Fig 3. PSDs can predict disease genes.

(A) A summary of candidate gene selection for coronary artery disease (CAD) and schizophrenia (SCZ) by integration of GWAS significance and PSD occurrence data. SNPs from GWASs were divided into three groups: (i) SNPs with high significance that indicate confident candidate genes; (ii) SNPs with low significance that are generally discarded; and (iii) SNPs with moderate significance that were considered for further selection in this study. Based on the overlap between disease genes and pathway genes, we converted domain-pathway associations into domain-disease associations to identify disease-associated PSDs. Candidate disease genes of the GWAS∩PSD set were selected based on the occurrence of disease-associated PSDs of the genes with moderate GWAS significance. (B) The precision of CAD gene predictions was assessed based on CADgeneDB annotations. The precision by random expectation (i.e., the number of disease genes / the number of all human genes) is indicated by the blue line (~2.5%). (C) The precision of SCZ predictions was assessed based on SZdatabase annotations. The precision by random expectation is indicated by the blue line (~4.1%).

Fig 4. Experimental validation of novel genes for heart development in zebrafish.

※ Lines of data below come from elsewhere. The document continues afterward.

-- ==== Sys2Proof/Laws/Machine.lean ====
section
/-! SUPPORT. What each shared operation can do, said once: completions, writes, bus accesses, host turns and steps. -/

namespace Sys2Proof.Machine

/-- A command either waits for the random source, with nothing changed, or completes by `finish`
(43_commands.md R166; 42_trng.md R163). -/
theorem exec_cases {i : Instr} {s t : State} (h : exec i s = .next t) :
    (i = .encrypt ∧ encryptBody s = none ∧ t = s) ∨ ∃ code out, t = finish code out s := by
  cases i with
  | encrypt =>
    simp only [exec, execEncrypt] at h
    split at h
    next hb => cases h; exact .inl ⟨rfl, hb, rfl⟩
    next r hb => cases h; exact .inr ⟨_, _, rfl⟩
  | decrypt => cases h; exact .inr ⟨_, _, rfl⟩
  | wipe => cases h; exact .inr ⟨_, _, rfl⟩
  | illegal w => cases h; exact .inr ⟨_, _, rfl⟩

/-- Every command answers a next state. -/
theorem exec_isNext (i : Instr) (s : State) : ∃ t, exec i s = .next t := by
  cases i with
  | encrypt =>
    simp only [exec, execEncrypt]
    split
    · exact ⟨_, rfl⟩
    · exact ⟨_, rfl⟩
  | decrypt => exact ⟨_, rfl⟩
  | wipe => exact ⟨_, rfl⟩
  | illegal w => exact ⟨_, rfl⟩

/-- An ENCRYPT waits exactly when its checks passed and the source has not answered (42_trng.md R163). -/
theorem encryptBody_none_iff (s : State) :
    encryptBody s = none ↔ keyLengthOk s = true ∧ encryptFits s = true ∧ s.trng = none := by
  unfold encryptBody
  cases keyLengthOk s <;> cases encryptFits s <;> simp
  cases h : s.trng with
  | none => simp
  | some a => cases a <;> simp

/-- A guarded write while BUSY is ignored and sets ACCERR (10_state.md R32). -/
theorem hostWrite_guarded {s : State} {off : Nat} (v : Word) (hg : guarded off = true) (hb : s.fsm = .busy) :
    hostWrite s off v = { s with accErr := true } := by
  simp [hostWrite, hg, isBusy, hb]

/-- Everything a write can do (20_memory.md R64). -/
theorem hostWrite_cases (s : State) (off : Nat) (v : Word) :
    (s.fsm = .busy ∧ hostWrite s off v = { s with accErr := true })
      ∨ hostWrite s off v = { s with ie := v.getLsbD 0 }
      ∨ hostWrite s off v = acknowledge v s
      ∨ (s.fsm = .idle ∧ (hostWrite s off v = accept v s
          ∨ hostWrite s off v = { s with keyLen := v }
          ∨ hostWrite s off v = { s with inLen := v }
          ∨ (Config.offKey ≤ off ∧ off < Config.offKeyEnd ∧
              hostWrite s off v = { s with keyBuf := Memory.writeWord s.keyBuf (off - Config.offKey) v })
          ∨ (Config.offIn ≤ off ∧ off - Config.offIn < s.cfg.bufSize ∧
              hostWrite s off v = { s with inBuf := Memory.writeWord s.inBuf (off - Config.offIn) v })))
      ∨ hostWrite s off v = s := by
  have idle_of : ¬(guarded off && isBusy s) = true → guarded off = true → s.fsm = .idle := by
    intro h hg
    cases hf : s.fsm with
    | idle => rfl
    | busy => simp [hg, isBusy, hf] at h
  unfold hostWrite
  split
  next h =>
    simp only [Bool.and_eq_true, isBusy, beq_iff_eq] at h
    exact .inl ⟨h.2, rfl⟩
  next h =>
    split
    · exact .inr (.inl rfl)
    split
    · exact .inr (.inr (.inl rfl))
    split
    next ho => subst ho; exact .inr (.inr (.inr (.inl ⟨idle_of h rfl, .inl rfl⟩)))
    split
    next ho => subst ho; exact .inr (.inr (.inr (.inl ⟨idle_of h rfl, .inr (.inl rfl)⟩)))
    split
    next ho => subst ho; exact .inr (.inr (.inr (.inl ⟨idle_of h rfl, .inr (.inr (.inl rfl))⟩)))
    split
    next ho =>
      have hg : guarded off = true := by simp [guarded, ho.1, ho.2]
      exact .inr (.inr (.inr (.inl ⟨idle_of h hg, .inr (.inr (.inr (.inl ⟨ho.1, ho.2, rfl⟩)))⟩)))
    split
    next ho =>
      have hg : guarded off = true := by simp [guarded, ho.1, ho.2]
      split
      next hl => exact .inr (.inr (.inr (.inl ⟨idle_of h hg, .inr (.inr (.inr (.inr ⟨ho.1, hl, rfl⟩)))⟩)))
      next => exact .inr (.inr (.inr (.inr rfl)))
    · exact .inr (.inr (.inr (.inr rfl)))

/-- Everything a bus access can do: change the response alone, or be a legal write outside reset
(20_memory.md R60, R62, R67). -/
theorem busAccess_cases (a : Access) (s : State) :
    (∃ r, busAccess a s = { s with resp := r })
      ∨ (reaches s a = true ∧ legalAccess s a = true ∧ s.inReset = false ∧ ∃ v, a.kind = .write v
          ∧ busAccess a s = { hostWrite s (a.addr - s.cfg.baseAddr) v with resp := .written }) := by
  unfold busAccess
  split
  · exact .inl ⟨_, rfl⟩
  next hr =>
    split
    · exact .inl ⟨_, rfl⟩
    next hl =>
      unfold legalEffect
      split
      · exact .inl ⟨_, rfl⟩
      next v hk =>
        cases hR : s.inReset with
        | true => exact .inl ⟨.written, by simp [hR]⟩
        | false =>
          exact .inr ⟨by simpa using hr, by simpa using hl, rfl, v, hk, by simp⟩

/-- A 32-bit access at a word offset of the aperture is legal and reaches AEADC. -/
theorem busAccess_accessAt {off : Nat} (s : State) (k : AccessKind) (h4 : off % 4 = 0) (hlt : off < 0x30000) :
    busAccess (accessAt s off k) s = legalEffect off k s := by
  have h1 : reaches s (accessAt s off k) = true := by simp [reaches, accessAt, Config.aperture, hlt]
  have h2 : legalAccess s (accessAt s off k) = true := by simp [legalAccess, accessAt, h4]
  have h3 : (accessAt s off k).addr - s.cfg.baseAddr = off := by simp [accessAt]
  have h5 : (accessAt s off k).kind = k := rfl
  rw [busAccess, h1, h2, h3, h5]
  rfl

/-- A legal read outside reset writes the response alone (20_memory.md R63). -/
theorem readAt_eq {s : State} {off : Nat} (hr : s.inReset = false) (h4 : off % 4 = 0) (hlt : off < 0x30000) :
    readAt off s = { s with resp := .data (hostRead s off) } := by
  rw [readAt, busAccess_accessAt s .read h4 hlt, legalEffect, hr]
  rfl

/-- A legal write outside reset is `HostWrite` (20_memory.md R64). -/
theorem writeAt_eq {s : State} {off : Nat} (v : Word) (hr : s.inReset = false) (h4 : off % 4 = 0)
    (hlt : off < 0x30000) : writeAt off v s = { hostWrite s off v with resp := .written } := by
  rw [writeAt, busAccess_accessAt s (.write v) h4 hlt, legalEffect, hr]
  rfl

/-- A program item is one bus access, or a look at irq; after it the program is another one (30_encoding.md
R92; 70_reset_and_hazards.md R210). -/
theorem runHostOp_cases (op : HostOp) (rest : List HostOp) (s : State) :
    (∃ p, runHostOp op rest s = { s with prog := p })
      ∨ ∃ a p, runHostOp op rest s = { busAccess a s with prog := p } := by
  cases op with
  | bus a => exact .inr ⟨a, rest, rfl⟩
  | write off v => exact .inr ⟨_, rest, rfl⟩
  | read off => exact .inr ⟨_, rest, rfl⟩
  | poll off mask val =>
    simp only [runHostOp]
    split
    · exact .inr ⟨_, rest, rfl⟩
    · exact .inr ⟨accessAt s off .read, (readAt off s).prog, rfl⟩
  | readout => exact .inr ⟨_, _, rfl⟩
  | takeResult => exact .inr ⟨_, _, rfl⟩
  | waitIrq =>
    simp only [runHostOp]
    split
    · exact .inl ⟨rest, rfl⟩
    · exact .inl ⟨s.prog, rfl⟩

/-- A host turn is the host program moving on, with one bus access or with none (30_encoding.md R92). -/
theorem hostTurn_cases (s : State) :
    (∃ p, hostTurn s = { s with prog := p }) ∨ ∃ a p, hostTurn s = { busAccess a s with prog := p } := by
  unfold hostTurn
  split
  · exact .inl ⟨s.prog, rfl⟩
  · exact runHostOp_cases _ _ s

/-- The state after `k + 1` host turns is that after `k` host turns from the state after the first. -/
theorem hostTurns_succ (k : Nat) (s : State) : hostTurns (k + 1) s = hostTurns k (hostTurn s) := rfl

/-- Everything a step can do (00_scope.md R17; 60_exceptions.md R192). -/
theorem step_cases {s t : State} (h : step s = .next t) :
    (nextTurn s = .engine ∧ engineRuns s = true ∧ exec (fetched s) (beginStep s) = .next t)
      ∨ (nextTurn s = .engine ∧ engineRuns s = false ∧ t = beginStep s)
      ∨ (nextTurn s = .host ∧ t = hostTurn (beginStep s))
      ∨ (∃ a, nextTurn s = .source a ∧ t = sourceAnswer a (beginStep s))
      ∨ (∃ a v, nextTurn s = .scratch a v ∧ t = scratchWork a v (beginStep s))
      ∨ (nextTurn s = .reset ∧ t = resetTurn (beginStep s))
      ∨ (nextTurn s = .holdReset ∧ t = holdResetTurn (beginStep s))
      ∨ (nextTurn s = .releaseReset ∧ t = releaseResetTurn (beginStep s)) := by
  have he : engineRuns (beginStep s) = engineRuns s := rfl
  have hf : fetched (beginStep s) = fetched s := rfl
  simp only [step, runTurn, he, hf] at h
  split at h
  next hn =>
    split at h
    next hr => exact .inl ⟨hn, hr, h⟩
    next hr => cases h; exact .inr (.inl ⟨hn, by simpa using hr, rfl⟩)
  next hn => cases h; exact .inr (.inr (.inl ⟨hn, rfl⟩))
  next a hn => cases h; exact .inr (.inr (.inr (.inl ⟨a, hn, rfl⟩)))
  next a v hn => cases h; exact .inr (.inr (.inr (.inr (.inl ⟨a, v, hn, rfl⟩))))
  next hn => cases h; exact .inr (.inr (.inr (.inr (.inr (.inl ⟨hn, rfl⟩)))))
  next hn => cases h; exact .inr (.inr (.inr (.inr (.inr (.inr (.inl ⟨hn, rfl⟩))))))
  next hn => cases h; exact .inr (.inr (.inr (.inr (.inr (.inr (.inr ⟨hn, rfl⟩))))))

/-- The source's answer changes nothing but the answer held and the count of draws (42_trng.md R158). -/
theorem sourceAnswer_cases (a : TrngAnswer) (s : State) :
    (drawOutstanding s = true ∧ sourceAnswer a s = { s with trng := some a, draws := s.draws + 1 })
      ∨ (drawOutstanding s = false ∧ sourceAnswer a s = s) := by
  unfold sourceAnswer
  cases h : drawOutstanding s <;> simp

end Sys2Proof.Machine
end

(A) Tg(flk1:EGFP) zebrafish embryos injected with morpholinos (MOs) for novel candidate genes for CAD showed morphological heart abnormalities, such as peripheral edema at 3 days post-fertilization (arrows in the left panel, scale bar = 500 μm). Zebrafish embryos normally have hearts with a left ventricle (V) and right atrium (A), whereas the embryos injected with MOs related to CAD genes exhibited either no asymmetry or reversed V and A orientation (middle panels, scale bar = 200 μm). These embryos also exhibited malformed blood vessels in the trunk (asterisks in the right panel, scale bar = 200 μm). (B) MO-injected Tg(flk1:EGFP) zebrafish embryos were counted to quantify those that exhibited heart asymmetry. (C) MO-injected Tg(flk1:EGFP) zebrafish embryos were counted to quantify those that exhibited vascular defects. Over 20 MO-injected embryos per gene were counted for each analysis (A-C).